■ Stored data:
--------
/-- The reduction controller and the senders of contributions. -/
structure RedSt where
  /-- rounds by entry: bucket t, or 4,096 + o for ordered channel o -/
  rounds : List (Nat × RoundSt) := []
  contribs : List Contrib := []
  retries : List RaddRetry := []
  /-- remote messages on their way by operation number, for a repetition: contribution, message, last wait -/
  inflight : List (Nat × RaddRetry) := []
  /-- the ordered channel that the last element message of a contribution went to, by sending device and unit, tick, tag and
  epoch: its trailer goes there too (R340) -/
  routes : List ((Nat × Nat × Nat × Nat × Nat) × Nat) := []
  /-- trailers that came before frames of their connection with lower numbers: connection, sequence number, message -/
  early : List (Nat × Nat × RaddMsg) := []
  deriving DecidableEq, Repr

/-! ### Fairleads and stream cache (07_fairleads.md) -/

/-- A part of a stream whose line has been requested and has not arrived (R201): position in the stream, bytes, records of
a source and a destination coil, stack and line of the lines it lacks. -/
structure FlPiece where
  pos : Nat
  len : Nat
  srcRec : Nat := 0
  dstRec : Nat := 0
  lacks : List (Nat × Nat) := []
  deriving DecidableEq, Repr

/-- A descriptor in a stream slot (R200, R203, R209). -/
structure FlDesc where
  /-- its eight words, and its fairlead -/
  w : List Nat
  fl : Nat := 0
  /-- the step-list entry and batch position it came from -/
  entry : Nat := 0
  /-- its wait is satisfied -/
  deliver : Bool := false
  /-- it only completes, with this status: a check or its wait decided it -/
  fail : Option Status := none
  /-- extents -/
  list : List Nat := []
  /-- bytes of the whole stream, requested, prefetched, settled at the destination, accepted -/
  total : Nat := 0
  pos : Nat := 0
  pre : Nat := 0
  settled : Nat := 0
  acc : Nat := 0
  waits : List FlPiece := []
  /-- coil records in hand, and bytes accepted of each destination record -/
  srcRec : Nat := 0
  dstRec : Nat := 0
  recAcc : List (Nat × Nat) := []
  poison : Bool := false
  tst : Status := .done
  deriving DecidableEq, Repr

/-- A fairlead (R205 to R208). -/
structure Fairlead where
  slots : List (Nat × FlDesc) := []
  /-- descriptors fetched and not yet installed, with their poison -/
  batch : List (List Byte × Bool × Nat) := []
  /-- next step-list entry -/
  entry : Nat := 0
  /-- a malformed entry was met in this step -/
  stopped : Bool := false
  /-- the batch with EndStep has been fetched -/
  ending : Bool := false
  /-- the slot served last -/
  last : Nat := 63
  deriving DecidableEq, Repr

/-- The fairleads; the slices stand in `HbmSt`. -/
structure FairSt where
  fls : List (Nat × Fairlead) := []
  /-- stream data that waits at a tile sequencer: mast, fairlead, stream; bytes with their poison (R220) -/
  sbuf : List ((Nat × Nat × Nat) × List (Byte × Bool)) := []
  deriving DecidableEq, Repr

/-! ### Stream-cache slices and HBM (07_fairleads.md, 14_hbm.md) -/

/-- A way of a set (R211 to R213): the stack-local line it holds. The bytes of a line are those of memory: the slice is
the point of coherence. -/
structure ScLine where
  way : Nat
  line : Nat
  dirty : Bool := false
  /-- its fill has arrived -/
  filled : Bool := false
  /-- the key slot it was allocated under (R389) -/
  slot : Nat := 0
  /-- the fairlead and stream slot whose prefetch pins it -/
  pin : Option (Nat × Nat) := none
  deriving DecidableEq, Repr

/-- A set: its valid ways and the bits of its pseudo-LRU tree. -/
structure ScSet where
  ways : List ScLine := []
  plru : Nat := 0
  deriving DecidableEq, Repr

/-- What a request of the miss queue does (R214). -/
inductive MissKind where
  | fill | writeBack | bypassRead | bypassWrite
  deriving DecidableEq, Repr

/-- A request of the miss queue; `tag` names the maintenance it belongs to: 0 none, 1 SC_OP, 2 HBM_MAP, 2 + k HBM_KR[k]. -/
structure MissReq where
  kind : MissKind
  line : Nat
  tag : Nat := 0
  /-- the key slot of its line; some sector of it is written in part (R382, R389) -/
  slot : Nat := 0
  part : Bool := false
  deriving DecidableEq, Repr

/-- A slice: sets, the requests of its miss queue and those that wait to enter it in arrival order (the queue is the first
256, R214, R217), fills the controller has returned. -/
structure Slice where
  sets : List (Nat × ScSet) := []
  miss : List MissReq := []
  fills : List MissReq := []
  deriving DecidableEq, Repr

/-- Mapping, key regions and keys that stored sectors were written under (R380, R388, R389). -/
structure HbmBase where
  map : Nat × Nat
  kr : List (Nat × Nat × Nat)
  keys : List (Nat × List Byte)
  deriving DecidableEq, Repr

/-- Slices and controllers. -/
structure HbmSt where
  slices : List (Nat × Slice) := []
  /-- mapping in force: GRAN and SPLITG (R377) -/
  map : Nat × Nat := (2, 48)
  /-- key regions in force: number, base, length (R389) -/
  kr : List (Nat × Nat × Nat) := []
  /-- key slots that hold a key beyond slot 0 (R389) -/
  keys : List Nat := []
  /-- what sectors were written under before the first change of a key, region or mapping; sectors written since under another
  key than that, by device-local number (R380, R388, R389) -/
  base : Option HbmBase := none
  seals : List (Nat × List Byte) := []
  /-- sectors whose poison bit is set in their stack: stack, sector (R386) -/
  sick : List (Nat × Nat) := []
  /-- open row and activations since the last RFM, by stack and bank (R381, R384) -/
  rows : List ((Nat × Nat) × Nat) := []
  acts : List ((Nat × Nat) × Nat) := []
  /-- lane repairs applied through the test port, and the temperature it last gave, by stack (R375, R390) -/
  repairs : List (Nat × List Nat) := []
  temps : List (Nat × Nat) := []
  /-- banks blocked by a refresh: stack, bank, ns at which the block ends (R384) -/
  blocked : List ((Nat × Nat) × Nat) := []
  /-- corrected sectors not yet rewritten: stack, sector (R386) -/
  rewrite : List (Nat × Nat) := []
  /-- ns of the last temperature reading of a stack, and the next sector its patrol scrub reads -/
  tempAt : List (Nat × Nat) := []
  patrol : List (Nat × Nat) := []
  deriving DecidableEq, Repr

/-! ### Tackle (08_tackle.md) -/

/-- A descriptor whose coil is full: the runs it has committed, flags, poison, elements dropped and draws used so far
(R239). -/
structure TkRun where
  /-- its index in the program, operation, list count and words -/
  pc : Nat
  op : Nat
  n : Nat
  w : List Word
  /-- the status its checks decided, if they did -/
  over_ : Option Status := none
  /-- runs of dimension 0 it has performed, what it has accumulated (R235, R239) -/
  runs : Nat := 0
  flags : Nat := 0
  bad : Bool := false
  drop : Nat := 0
  deriving DecidableEq, Repr

/-- A tackle (R226, R228): its descriptors in flight, oldest first; a descriptor with EndStep, or the last of the program,
has issued. -/
structure TkSt where
  flight : List TkRun := []
  ending : Bool := false
  deriving DecidableEq, Repr

/-! ### Jibs (05_jibs.md) -/

/-- A jib's register store and predicates (R144): store bytes by offset (unlisted: 0), poisoned 4 B words, predicates M1
to M7 as bit masks, poison of each predicate, and the Result of its last instruction (R148). -/
structure JibSt where
  store : List Host.Cell := []
  bad : List Nat := []
  preds : List (Nat × Nat) := []
  predBad : Nat := 0
  result : Nat := 0
  deriving DecidableEq, Repr

/-! ### Sheave fabric (04_sheave_fabric.md) -/

/-- An entry of a queue or a flit: value, tag, poison, and the reference period in which it entered its queue (R103, R104,
R130). -/
structure FabEntry where
  v : Nat
  tag : Nat := 0
  p : Bool := false
  at_ : Nat := 0
  deriving DecidableEq, Repr

/-- A firing whose program issues (R129). -/
structure Firing where
  slot : Nat
  /-- next instruction -/
  next : Nat
  flags : Nat := 0
  /-- an input entry was poisoned -/
  bad : Bool := false
  deriving DecidableEq, Repr

/-- A sheave (R103): registers with their poison (unlisted: 0), pool input queues 0 to 11 numbered as INBIND, output
queues 0 to 4 numbered as OUTBIND, latches by pool queue. -/
structure Sheave where
  v : List (Nat × Nat × Bool) := []
  sc : List (Nat × Nat × Bool) := []
  pr : List (Nat × Nat × Bool) := []
  iq : List (Nat × List FabEntry) := []
  oq : List (Nat × List FabEntry) := []
  latch : List (Nat × FabEntry) := []
  /-- the slot that fired last (R128) -/
  last : Nat := 7
  cur : Option Firing := none
  /-- firings of each slot since section start (R123) -/
  fires : List (Nat × Nat) := []
  /-- stochastic-rounding counter (R126) -/
  rs : Nat := 0
  deriving DecidableEq, Repr

/-- A lane buffer: the router (or 256 + p for sink port p), network, input side 0 N, 1 S, 2 W, 3 E, lane (R110). -/
structure LaneKey where
  node : Nat
  net : Nat
  side : Nat
  lane : Nat
  deriving DecidableEq, Repr

/-- An edge port beyond its registers (R114 to R117). -/
structure EdgePort where
  /-- SRC_COIL: entries injected in this step -/
  inj : Nat := 0
  /-- SRC_TICK: tags of the tokens not yet injected -/
  ticks : List Nat := []
  /-- SRC_HALYARD: entries of the notification popped last that are not yet injected -/
  hal : List FabEntry := []
  /-- SNK_STEP: entries since the last report -/
  cnt : Nat := 0
  /-- SNK_COIL: records written -/
  recs : Nat := 0
  deriving DecidableEq, Repr

/-- The fabric of one mast. -/
structure Fabric where
  sheaves : List (Nat × Sheave) := []
  lanes : List (LaneKey × List FabEntry) := []
  ports : List (Nat × EdgePort) := []
  /-- lane served last on a link: router, network, direction (R110) -/
  rr : List ((Nat × Nat × Nat) × Nat) := []
  /-- number of the last event that put entries in queues: entries with one number entered in the same cycle (R130) -/
  stamp : Nat := 0
  /-- something moved since the last reference period -/
  moved : Bool := false
  /-- cycles in which nothing moved: of a drain, and of the watchdog (R136, R138) -/
  quiet : Nat := 0
  stall : Nat := 0
  /-- a snapshot was taken in this tick (R136) -/
  snapped : Bool := false
  deriving DecidableEq, Repr

/-! ### Halyards and downhauls (10_halyards.md) -/

/-- A notification (R274). -/
structure Note where
  addr : Nat := 0
  len : Nat := 0
  reply : Bool := false
  poison : Bool := false
  unit : Nat := 0
  dev : Nat := 0
  st : Status := .done
  slot : Nat := 0
  gen : Nat := 0
  /-- ring mode: the ring pointer at the message's end (R280) -/
  stop : Option Nat := none
  deriving DecidableEq, Repr

/-- Where a landing message came from: a send slot of this device, or fragments on a connection (R354). -/
inductive HalFrom where
  | job (o slot : Nat)
  | msg (cn first : Nat)
  /-- a send that has ended -/
  | gone
  deriving DecidableEq, Repr

/-- A message whose notification has not entered (R275). -/
structure HalLand where
  note : Note
  src : HalFrom
  /-- every byte of its payload has been accepted -/
  ready : Bool := false
  deriving DecidableEq, Repr

/-- A reservation slot of a downhaul (R284). -/
structure Resv where
  gen : Nat := 0
  held : Bool := false
  /-- ring bytes it holds -/
  ring : Nat := 0
  maxReply : Nat := 0
  dstDev : Nat := 0
  dstEp : Nat := 0
  /-- tick edges since the request completed (R289); none: the request has not completed -/
  edges : Option Nat := none
  deriving DecidableEq, Repr

/-- A channel (R271). -/
structure HalChan where
  queue : List Note := []
  landing : List HalLand := []
  /-- ring pointers at the ends of the messages popped and not yet released, oldest first (R280) -/
  popped : List Nat := []
  /-- reservation slots; an unlisted one is free and has generation `gen0` -/
  resv : List (Nat × Resv) := []
  gen0 : Nat := 0
  deriving DecidableEq, Repr

/-- Where a send stands (R282, R284, R287). -/
inductive SendPhase where
  /-- it waits for a reply reservation -/
  | resv
  /-- it is on its way to a channel of this device -/
  | travel
  /-- it has landed at a channel of this device and its notification has not entered -/
  | landed
  /-- its frames are on a connection -/
  | remote
  /-- it has been refused with FULL and waits to be resent -/
  | retry
  deriving DecidableEq, Repr

/-- A send in progress (R282, R283). -/
structure SendJob where
  phase : SendPhase := .resv
  reply : Bool
  cleat : Nat
  /-- payload address and bytes -/
  addr : Nat
  len : Nat
  maxReply : Nat
  chan : Nat
  dev : Nat
  /-- destination endpoint; FromChan of a reply -/
  ep : Nat
  src : Nat
  land : Nat
  handle : Nat
  rslot : Nat := 0
  rgen : Nat := 0
  /-- it holds its reply reservation -/
  resv : Bool := false
  /-- when the send timer started, and its length, ns -/
  start : Nat
  tmo : Nat
  /-- the last wait before a resend, and the time of the resend, ns -/
  wait : Nat := 0
  due : Nat := 0
  /-- the payload as read, with its poison -/
  data : List (Byte × Bool) := []
  deriving DecidableEq, Repr

/-- The halyards: channels by endpoint index, sends by owner and slot. -/
structure HalSt where
  /-- an unlisted channel is empty, with the generations of its owner's last clearing -/
  chans : List (Nat × HalChan) := []
  /-- by owner, the generation that its clearings have left in slots never used (R290) -/
  gens : List (Nat × Nat) := []
  jobs : List ((Nat × Nat) × SendJob) := []
  deriving DecidableEq, Repr

/-! ### Security engine (17_security.md) -/

/-- A session of SESSION_OPEN (R456). -/
structure Session where
  id : Nat
  h2d : List Byte
  d2h : List Byte
  /-- the HOST connection it is bound to -/
  conn : Option Nat := none
  deriving DecidableEq, Repr

/-- A link handshake that this end has begun (R458): its nonce, its ephemeral private key, and the message it sends. -/
structure Shake where
  nonce : List Byte
  key : List Byte
  msg : List Byte
  deriving DecidableEq, Repr

/-- The security engine: keys by slot, measurement, sessions (R445 to R460). -/
structure SecSt where
  /-- last Counter accepted in this boot (R453) -/
  counter : Nat := 0
  /-- private keys as the primitives of Config take them: Alias, import -/
  alias_ : List Byte := []
  importKey : List Byte := []
  /-- the default key of HBM slot 0 that boot phase 5 installs (R457, R465) -/
  key0 : List Byte := []
  /-- UDS cannot be read until the next reset (R447) -/
  udsShut : Bool := false
  /-- the Alias certificate of this boot (R447, R448) -/
  aliasCert : List Byte := []
  /-- the owner's verification key (R455) -/
  ownerPub : List Byte := []
  image : List (Nat × List Byte) := []
  /-- owner keys by slot; 64: the default key of slot 0 -/
  hbm : List (Nat × List Byte) := []
  /-- link secrets: 4p + s, 255 the system link secret -/
  link : List (Nat × List Byte) := []
  abort : List (Nat × List Byte) := []
  /-- oldest first -/
  sessions : List Session := []
  /-- MACsec associations by port, sub-port and number: 32 B SAK, 12 B XPN salt, the own SSCI (R458). The one before the current
  one stays for receive (R349) -/
  sak : List ((Nat × Nat × Nat) × List Byte) := []
  /-- ns at which the last handshake of a sub-port began or was answered (R458) -/
  shakeAt : List ((Nat × Nat) × Nat) := []
  /-- link handshakes under way, by sub-port -/
  shake : List ((Nat × Nat) × Shake) := []
  /-- frames sent and keyed with KO since the last erasure, from its DRBG value (R459) -/
  openCnt : Nat := 0
  bootMR : List Byte := []
  sectionMR : List Byte := []
  /-- log entries of 80 B, oldest first, at most 4,096 -/
  log : List (List Byte) := []
  trunc : Bool := false
  deriving DecidableEq, Repr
--------
■ Required action: In the data above, find each line that uses the string "waits". Copy it.

■ Result of this task:
  waits : List FlPiece := []
  /-- stream data that waits at a tile sequencer: mast, fairlead, stream; bytes with their poison (R220) -/
  /-- it waits for a reply reservation -/
  /-- it has been refused with FULL and waits to be resent -/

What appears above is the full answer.